Assuming that your Excel.Application reference is named 'excelApp' and your Excel.Worksheet reference is named 'worksheet', you can use code like the following in C# 4.0:

// C# 4.0
int dataCount = (int)excelApp.WorksheetFunction.CountA(worksheet.Cells);

if (dataCount == 0)
{
    // All cells on the worksheet are empty.
}
else
{
    // There is at least one cell on the worksheet that has non-empty contents.
}

In C# 3.0 and below, it's a bit more verbose, because you have to explicitly provide the missing optional arguments:

// C# 3.0 and below
int dataCount = (int)excelApp.WorksheetFunction.CountA(
    worksheet.Cells, 
    Type.Missing, Type.Missing, Type.Missing, Type.Missing, Type.Missing, Type.Missing, 
    Type.Missing, Type.Missing, Type.Missing, Type.Missing, Type.Missing, Type.Missing, 
    Type.Missing, Type.Missing, Type.Missing, Type.Missing, Type.Missing, Type.Missing, 
    Type.Missing, Type.Missing, Type.Missing, Type.Missing, Type.Missing, Type.Missing, 
    Type.Missing, Type.Missing, Type.Missing, Type.Missing, Type.Missing);

if (dataCount == 0)
{
    // All cells on the worksheet are empty.
}
else
{
    // There is at least one cell on the worksheet that has non-empty contents.
}

I work with VSTO and Excel for some time, at a very intense level, so I hope I can share things I've learned over the course of time with you.
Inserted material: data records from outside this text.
-- ==== Sys2Proof/Machine/Pasture.lean ====
section
/-! DEFINITION. Reservations of the pasture: requests, grants, waits and refusals, routes, deadlocks, release, lapse and
overstay, borders, and the opcodes (R252 to R287, R292, R300 to R304, R348, R357). -/

namespace Sys2Proof.Machine

/-- What the pasture keeps of a robot that has just been registered (R304: p is 1,000). -/
def PasRobot.fresh : PasRobot := {
  route := none, nextRoute := 1, req := none, lastGrant := 0, plan := none, move := none, tracks := [], overRun := false,
  p := 1000, pNext := none, clampRun := false, devRun := 0, devRaised := false, devMax := 0, ea := 0, ec := 0, breaches := 0,
  eaOff := false, stopAt := none, lastEvid := 0, gapDone := false, evid := [] }

/-- The index under which a neighbour's robot holds entries here: none of this member's (R283). -/
abbrev neighbourRobot : Nat := 257

/-- The reservation record of PAS_RESV_READ (R284); a neighbour's robot shows as FFh. -/
def entryRecord (e : Entry) : Bytes :=
  let (s0, ts, te) := match e.tseg with | some g => (g.s0, g.tStart, g.tEnd) | none => (0, 0, 0)
  let m (t : Nat) : Bytes := le 4 (t % 4294967296)
  le 1 (min 0xFF e.robot) ++ le 1 e.kind ++ le 2 e.grant ++ le 4 (if e.kind = 5 then 0xFFFFFFFF else e.place) ++
  le 4 s0 ++ m e.tIn ++ (match e.tOut with | some t => m t | none => le 4 0xFFFFFFFF) ++
  le 1 e.seg ++ le 1 e.cls ++
  le 2 (b2n e.late + 2 * b2n e.border + 4 * b2n e.breach + 8 * b2n e.conflict) ++ m ts ++ m te

namespace State

/-- Changes what the pasture keeps of one robot. -/
def mapPr (r : Nat) (f : PasRobot → PasRobot) (s : State) : State :=
  s.mapPas (fun p => { p with robots := Tab.upd r PasRobot.fresh f p.robots })

/-- What the pasture keeps of one robot. -/
def pr (s : State) (r : Nat) : PasRobot := Tab.getD r PasRobot.fresh s.pas.robots

/-- The entries of a robot. -/
def entriesOfRobot (s : State) (r : Nat) : List Entry := s.pas.entries.filter (fun e => e.robot == r && e.kind != 3)

/-- A robot's open hold (R260): its newest. -/
def openHoldOf (s : State) (r : Nat) : Option Nat :=
  ((s.entriesOfRobot r).filter Entry.openHold).getLast?.map (fun e => e.place)

/-- Frees the entries that meet a test. -/
def freeWhere (p : Entry → Bool) (s : State) : State :=
  s.mapPas (fun t => { t with entries := t.entries.filter (fun e => !p e) })

/-- The most reserved segments (R33). -/
abbrev tableSize : Nat := 16384

/-- Adds entries as far as the table has room (R33), with the peak of PAS_STATE_READ. -/
def addEntries (es : List Entry) (s : State) : State :=
  s.mapPas (fun t =>
    let n := t.entries ++ es.take (tableSize - t.entries.length)
    { t with entries := n, peak := max t.peak n.length })

/-- The priority of a robot's current task, this device's or another's (R269, R326, R470); none ranks below every task. -/
def robotPriority (s : State) (r : Nat) : Option Nat :=
  (List.find? (fun (e : Nat × Task) => e.2.state == 4 && e.2.robot == some r) (s.tsk.tasks ++ s.tsk.proxies)).map (fun e => u8 e.2.record 4)

/-! ### ZONES (R348) -/

/-- The paddocks that a robot's lanes and nodes concern, in ascending order. -/
def zoneList (s : State) (c : Nat) (lanes : List Geo) (nodes : List Geo) : List Nat :=
  let sh := s.classShape c
  (s.paddocks.filter (fun p => lanes.any (fun g => (padInterval g sh p.2).isSome) ||
    nodes.any (fun n => inPolygon p.2.verts n 0 || p.2.edges.any (fun e => e.near sh.r n.x1 n.y1)))).map Prod.fst
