-- ==== Sys2Proof/Machine/Can.lean ====
section
/-! DEFINITION. The CAN FD controllers and the site-device serial link (R402 to R419). -/

namespace Sys2Proof.Machine

/-- An empty message buffer. -/
def CanMb.fresh : CanMb := { isNew := false, overrun := false, lock := none, frame := none, tx := none }

/-- A controller at reset. -/
def CanPort.fresh : CanPort := {
  state := .off, tec := 0, rcv := 0, seqs := 0, counting := false, counts := List.replicate 5 0, filtered := 0, protExc := 0,
  lockDrops := 0, mbs := [], onBus := none, overRun := false }

/-- The arbitration field as a number, so that the lower one wins (R410). -/
def canArb (f : CanFrame) : Nat :=
  let base := f.id / 2 ^ 18 % 2048
  if f.ide then base * 2 ^ 21 + 2 ^ 20 + 2 ^ 19 + (f.id % 2 ^ 18) * 2 + b2n f.rtr else base * 2 ^ 21 + b2n f.rtr * 2 ^ 20

/-- STATE codes of R416. -/
def CanState.code : CanState → Nat
  | .off => 0 | .active => 1 | .passive => 2 | .busOff => 3 | .integrating => 4

/-- The data lengths of R416. -/
def canLens : List Nat := [0, 1, 2, 3, 4, 5, 6, 7, 8, 12, 16, 20, 24, 32, 48, 64]

/-- Words 0 and 1 of a buffer (R408). -/
def canHead (isNew locked overrun : Bool) (f : CanFrame) : Nat :=
  b2n isNew * 2 ^ 63 + b2n locked * 2 ^ 62 + b2n overrun * 2 ^ 61 + b2n f.brs * 2 ^ 60 + b2n f.esi * 2 ^ 59 +
  f.data.length % 128 * 2 ^ 48 + f.dlc % 16 * 2 ^ 44 + b2n f.ide * 2 ^ 31 + b2n f.fdf * 2 ^ 30 + b2n f.rtr * 2 ^ 29 +
  f.id % 2 ^ 29

/-- The last word of a frame (R408). -/
def canLastWord (n : Nat) : Nat := 3 + ceilDiv n 4

/-- A receive buffer's record matches a frame (R406). -/
def mbMatches (r : Bytes) (f : CanFrame) : Bool :=
  let fl := u8 r 1
  u8 r 0 == 1 && bit fl 0 == f.ide && bit fl 1 == f.fdf && (f.id &&& u32 r 8) == (u32 r 4 &&& u32 r 8) && (!f.rtr || bit fl 2)

/-- The nominal and data rates and the other limits of R404 and R405. -/
def canTimingOk (b : Bytes) : Bool :=
  let nq := u16 b 2 * (1 + u16 b 4 + u8 b 6)
  let dq := u8 b 8 * (1 + u8 b 9 + u8 b 10)
  let tripleOk := bit (u8 b 1) 1 == false || (decide (80000000 ≤ 125000 * nq) && decide (3 ≤ u16 b 4))
  decide (80000000 ≤ 1000000 * nq) && decide (10000 * nq ≤ 80000000) && decide (80000000 ≤ 8000000 * dq) &&
  decide (dq ≤ nq) && decide (u8 b 7 ≤ u8 b 6) && decide (u8 b 11 ≤ u8 b 10) && tripleOk

namespace State

/-- Changes the CAN block. -/
def mapCan (f : Can → Can) (s : State) : State := { s with can := f s.can }

/-- A controller. -/
def canPort (s : State) (n : Nat) : CanPort := (s.can.ports[n]?).getD CanPort.fresh

/-- Changes one controller. -/
def mapCanPort (n : Nat) (f : CanPort → CanPort) (s : State) : State :=
  s.mapCan (fun e => { e with ports := modAt n f e.ports })

/-- A buffer of a controller. -/
def canMb (s : State) (n m : Nat) : CanMb := Tab.getD m CanMb.fresh (s.canPort n).mbs

/-- Writes a buffer. -/
def putMb (n m : Nat) (b : CanMb) (s : State) : State :=
  s.mapCanPort n (fun p => { p with mbs := Tab.put m b p.mbs })

/-- Counts at position `k` of a controller's counters (R416). -/
def canCount (n k : Nat) (s : State) : State := s.mapCanPort n (fun p => { p with counts := modAt k inc32 p.counts })

/-- The port record (R417). -/
def canCfg (s : State) (n : Nat) : Bytes := s.prmRec 24 (0x0C02 + n)

/-- A buffer's record (R406). -/
def mbRec (s : State) (n m : Nat) : Bytes := s.prmRec 16 (0x0C40 + 64 * n + m)

/-- A fold link uses CAN port `n` (R449, R453). -/
def foldCan (s : State) (n : Nat) : Bool :=
  s.prm 0x0E00 == 1 && (List.range 15).any (fun k =>
    let t := s.prm (0x0E01 + k)
    t % 65536 != 0xFFFF && t / 2 ^ 32 % 256 == 3 + n)

/-- The port runs for site devices (R402). -/
def canOn (s : State) (n : Nat) : Bool := bit (s.prm 0x0C00) n && bit (s.prm 0x0C01) n && !s.foldCan n

/-- What a port drives on the bus beside frames: an acknowledgement except in bus monitoring, an error flag in normal mode only, and
nothing on the unit of a pair that is not in control (R403). -/
def canDrive (n : Nat) (o : Output) (s : State) : State :=
  let mode := u8 (s.canCfg n) 0
  if s.inControl ∧ (mode = 0 ∨ (mode = 2 ∧ o = .canAck n)) then s.emit o else s

/-- Offers the pending frame with the lowest arbitration field (R410). -/
def canOffer (n : Nat) (s : State) : State :=
  let p := s.canPort n
  if p.onBus.isSome ∨ s.canOn n = false ∨ u8 (s.canCfg n) 0 ≠ 0 ∨ s.inControl = false ∨
    (p.state ≠ .active ∧ p.state ≠ .passive) then s
  else
    let l := p.mbs.filterMap (fun (e : Nat × CanMb) => match e.2.tx with
      | some t => if t.loaded then some (e.1, t) else none
      | none => none)
    match (sortBy (fun (a b : Nat × CanTx) => decide (canArb a.2.frame ≤ canArb b.2.frame)) l).head? with
    | none => s
    | some (m, t) =>
      let s := s.putMb n m { s.canMb n m with tx := some { t with attempts := t.attempts + 1 } }
      (s.mapCanPort n (fun p => { p with onBus := some m })).emit (.canFrame n m t.frame)

/-- Judges the error counters: error passive, error active or bus-off, with their events (R413). -/
def canJudge (n : Nat) (s : State) : State :=
  let p := s.canPort n
  if p.state ≠ .active ∧ p.state ≠ .passive then s
  else if 256 ≤ p.tec then
    let manual := bit (u8 (s.canCfg n) 1) 3
    (s.mapCanPort n (fun p => { p with state := .busOff, onBus := none, seqs := 0, counting := !manual })).raise0 0x0C02 .fault 1 n
  else
    let passive := decide (128 ≤ p.tec ∨ 128 ≤ p.rcv)
    if passive ∧ p.state = .active then (s.mapCanPort n (fun p => { p with state := .passive })).raise0 0x0C01 .warning 1 n
    else if passive = false ∧ p.state = .passive then
      (s.mapCanPort n (fun p => { p with state := .active })).raise0 0x0C01 .warning 0 n
    else s

/-- A CAN_TX ends: completion, and the aborts that waited for the attempt (R410, R411). -/
def canTxEnd (n m outcome time : Nat) (s : State) : State :=
  let b := s.canMb n m
  match b.tx with
  | none => s
  | some t =>
    let s := s.putMb n m { b with tx := none }
    let s := s.completeOk t.sess t.acc (le 1 outcome ++ zeros 3 ++ le 8 time ++ le 4 t.attempts)
    t.aborts.foldl (fun s a => match a with
      | some (ss, ac) => s.complete ss ac (Ans.bare stOk (if outcome = 0 then 1 else 0))
      | none => s) s

/-- An attempt ends: 0 sent, 1 arbitration lost, 2 an error, 3 an ACK error; `age` ns after its start of frame
(R410 to R413). -/
def canAttemptEnd (n result age : Nat) (s : State) : State :=
  let p := s.canPort n
  match p.onBus with
  | none => s
  | some m =>
    let b := s.canMb n m
    let s := s.mapCanPort n (fun p => { p with onBus := none })
    match b.tx with
    | none => s
    | some t =>
      let s :=
        if result = 0 then
          ((s.mapCanPort n (fun p => { p with tec := p.tec - 1 })).canCount n 0).canTxEnd n m 0 (s.clk.count - age)
        else
          let s := if result = 1 then s.canCount n 2 else (s.canCount n 3).canDrive n (.canErrorFlag n)
          let up := if result = 1 ∨ (result = 3 ∧ p.state = .passive) then 0 else 8
          let s := s.mapCanPort n (fun p => { p with tec := p.tec + up })
          let run := if result = 3 then t.noAck + 1 else 0
          let s := s.putMb n m { b with tx := some { t with noAck := run } }
          let c := s.canCfg n
          let s := if result = 3 ∧ run = u16 c 16 then s.raise0 0x0C04 .warning 1 (n + 256 * m) else s
          if u16 c 18 ≠ 0 ∧ u16 c 18 ≤ run then s.canTxEnd n m 2 0
          else if t.aborts ≠ [] then s.canTxEnd n m 1 0 else s
      (s.canJudge n).canOffer n

/-- A port goes bus-off: the attempt in progress ends, and with it a buffer that a CAN_TX_ABORT waits for (R411, R413). -/
def canBusOff (n : Nat) (s : State) : State :=
  let p := s.canPort n
  if p.state ≠ .active ∧ p.state ≠ .passive then s
  else
    let s := (s.mapCanPort n (fun p => { p with tec := 256 })).canJudge n
    match p.onBus with
    | some m => if ((s.canMb n m).tx.map (fun t => t.aborts.isEmpty)) = some false then s.canTxEnd n m 1 0 else s
    | none => s

/-- `k` more recessive sequences: integration ends, or the bus-off count runs to 128 (R413). -/
def canBusOn (n k : Nat) (s : State) : State :=
  let p := s.canPort n
  match p.state with
  | .integrating => if k = 0 then s else (s.mapCanPort n (fun p => { p with state := .active })).canOffer n
  | .busOff =>
    if p.counting = false then s
    else if p.seqs + k < 128 then s.mapCanPort n (fun p => { p with seqs := p.seqs + k })
    else
      let s := s.mapCanPort n (fun p => { p with state := .active, tec := 0, rcv := 0, seqs := 0, counting := false })
      (s.raise0 0x0C03 .notice 1 n).canOffer n
  | _ => s

/-- Puts a frame in the buffer R407 gives it, or drops it. -/
def canStore (n : Nat) (f : CanFrame) (time : Nat) (s : State) : State :=
  let hits := (List.range 64).filter (fun m => mbMatches (s.mbRec n m) f)
  let free := hits.find? (fun m => !(s.canMb n m).isNew && (s.canMb n m).lock.isNone)
  let over_ := hits.find? (fun m => bit (u8 (s.mbRec n m) 1) 3 && (s.canMb n m).lock.isNone)
  let store (m : Nat) (ov : Bool) : State :=
    let s := s.putMb n m { s.canMb n m with isNew := true, overrun := ov, frame := some (f, time) }
    let s := s.mapCanPort n (fun p => { p with overRun := false })
    let q := u8 (s.canCfg n) 14
    if q = 0 then s
    else s.publish q (le 8 (canHead true false ov f) ++ le 8 time ++ padMul 4 f.data) id
  match hits, free, over_ with
  | [], _, _ => s.mapCanPort n (fun p => { p with filtered := inc32 p.filtered })
  | _, some m, _ => store m false
  | _, none, some m => store m true
  | _, none, none =>
    let run := (s.canPort n).overRun
    let s := (s.canCount n 4).mapCanPort n (fun p => { p with overRun := true })
    if run then s else s.raise0 0x0C05 .warning 1 n

/-- A frame has come in on the bus, `age` ns after its start; `recErr` 0: valid, 255: a protocol exception, else an error
that raises the receive error count by it (R402, R407). -/
def canReceive (n : Nat) (f : CanFrame) (age recErr : Nat) (s : State) : State :=
  let p := s.canPort n
  let fd := bit (u8 (s.canCfg n) 1) 0
  if s.canOn n = false then s
  else match p.state with
  | .off | .busOff => s
  | .integrating => (s.mapCanPort n (fun p => { p with state := .active })).canOffer n
  | _ =>
    if recErr = 255 ∧ fd then s.mapCanPort n (fun p => { p with protExc := inc32 p.protExc })
    else if recErr ≠ 0 ∨ (f.fdf ∧ fd = false) then
      (((s.mapCanPort n (fun p => { p with rcv := min 255 (p.rcv + max 1 recErr) })).canCount n 3).canDrive n (.canErrorFlag n)).canJudge n
    else
      let s := (s.canDrive n (.canAck n)).mapCanPort n (fun p => { p with rcv := if 128 ≤ p.rcv then 127 else p.rcv - 1 })
      (((s.canCount n 1).canStore n f (s.clk.count - age)).canJudge n).canOffer n

/-- Read locks held 1 s are released (R409). -/
def canLockTimeout (s : State) : State :=
  (List.range 2).foldl (fun s n => (s.canPort n).mbs.foldl (fun s (e : Nat × CanMb) => match e.2.lock with
    | some t => if 1000000000 ≤ s.now - t then
        (s.putMb n e.1 { e.2 with lock := none }).mapCanPort n (fun p => { p with lockDrops := inc32 p.lockDrops })
      else s
    | none => s) s) s

/-- The transmissions of the intake become pending at the tick boundary (R410). -/
def canTick (s : State) : State :=
  (List.range 2).foldl (fun s n =>
    (s.mapCanPort n (fun p => { p with mbs := p.mbs.map (fun (e : Nat × CanMb) =>
      (e.1, { e.2 with tx := e.2.tx.map (fun t => { t with loaded := true }) })) })).canOffer n) s

/-- The ports take a new configuration: one that starts integrates, one that ends is off, its
attempt over, and with it a buffer that a CAN_TX_ABORT waits for (R402, R411, R413). -/
def canConfigure (s : State) : State :=
  (List.range 2).foldl (fun s n =>
    let p := s.canPort n
    if s.canOn n then
      if p.state = .off then s.mapCanPort n (fun p => { p with state := .integrating, tec := 0, rcv := 0 }) else s
    else
      let s := s.mapCanPort n (fun p => { p with state := .off, onBus := none })
      match p.onBus with
      | some m => if ((s.canMb n m).tx.map (fun t => t.aborts.isEmpty)) = some false then s.canTxEnd n m 1 0 else s
      | none => s) s

/-! ### Serial link (R415) -/

/-- The serial link's record. -/
def serRec (s : State) : Bytes := s.prmRec 8 0x0C04

/-- The driver-enable pad is high: bytes are being sent (R415). -/
def serDrive (s : State) : Bool := u8 s.serRec 5 != 0xFF && s.inControl && !s.can.serTx.isEmpty

/-- The newest head of the transmit list goes on the line, when this unit is in control. -/
def serSend (s : State) : State :=
  match s.can.serTx with
  | (_, _, d) :: _ => if s.inControl then s.emit (.serial s.uartTx d) else s
  | [] => s

/-- The last stop bit of a command's bytes has ended (R415). -/
def serialTxDone (s : State) : State :=
  match s.can.serTx with
  | [] => s
  | (ss, a, _) :: t => ((s.mapCan (fun c => { c with serTx := t })).completeOk ss a (le 8 s.clk.count)).serSend

/-- A received packet has ended on a line: its bytes, how long ago its first start bit fell, and whether an error ended it (R415). Only
the line that UART1's receiver has is heard (R103). -/
def serialPacket (pad : Option Nat) (d : Bytes) (age : Nat) (err : Bool) (s : State) : State :=
  let q := u8 s.serRec 6
  if pad ≠ s.uartRx ∨ u32 s.serRec 0 = 0 ∨ s.serDrive ∨ d = [] then s
  else if q = 0 then s.mapCan (fun c => { c with serDropped := c.serDropped + d.length })
  else s.publish q (le 8 ((s.clk.count - age) % 2 ^ 63 + b2n err * 2 ^ 63) ++ d) id

/-! ### Opcodes (R416) -/

/-- CAN_TX (R403, R410, R416). -/
def runCanTx (c : Cmd) (s : State) : State × CmdRes :=
  let b := c.params
  let n := u8 b 0
  let m := u8 b 1
  let fl := u8 b 2
  let len := u8 b 3
  if b.length < 8 then (s, refuse stBadLength 0)
  else if 1 < n ∨ 63 < m ∨ 16 ≤ fl ∨ canLens.contains len = false ∨ (bit fl 1 = false ∧ 8 < len) ∨ (bit fl 3 ∧ len ≠ 0) ∨
    (bit fl 2 ∧ bit fl 1 = false) ∨ (bit fl 3 ∧ bit fl 1) ∨ 2 ^ 29 ≤ u32 b 4 then (s, refuse stBadParam 0)
  else if b.length ≠ 8 + (len + 3) / 4 * 4 then (s, refuse stBadLength 0)
  else if s.canOn n = false then (s, refuse 0x0C42 0)
  else if u8 (s.mbRec n m) 0 ≠ 2 then (s, refuse 0x0C43 0)
  else if u8 (s.canCfg n) 0 ≠ 0 then (s, refuse stDenied 7)
  else if (s.canMb n m).tx.isSome then (s, refuse 0x0C41 0)
  else
    let dlc := ((findIdx (fun l => l == len) canLens).map Prod.fst).getD 0
    let f : CanFrame := {
      ide := bit fl 0, fdf := bit fl 1, rtr := bit fl 3, brs := bit fl 2, esi := false, dlc := dlc, id := u32 b 4,
      data := slice b 8 len }
    (s.putMb n m { s.canMb n m with tx := some {
      frame := f, sess := c.sess, acc := c.acc, loaded := false, attempts := 0, noAck := 0, aborts := [] } }, .later)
Based on the information you've provided, I'd recommend casting to an object array and working with that information instead. Basically you'd access the values as:

object[,] arrayValues = (object[,])ExcelRange.Value2;

arrayValues is a 2D array ([row,column]). Excel populates the array blazingly fast, and of course operations on the array will be very performant (don't worry about the performance of the boxing, it's NOT an issue, believe me).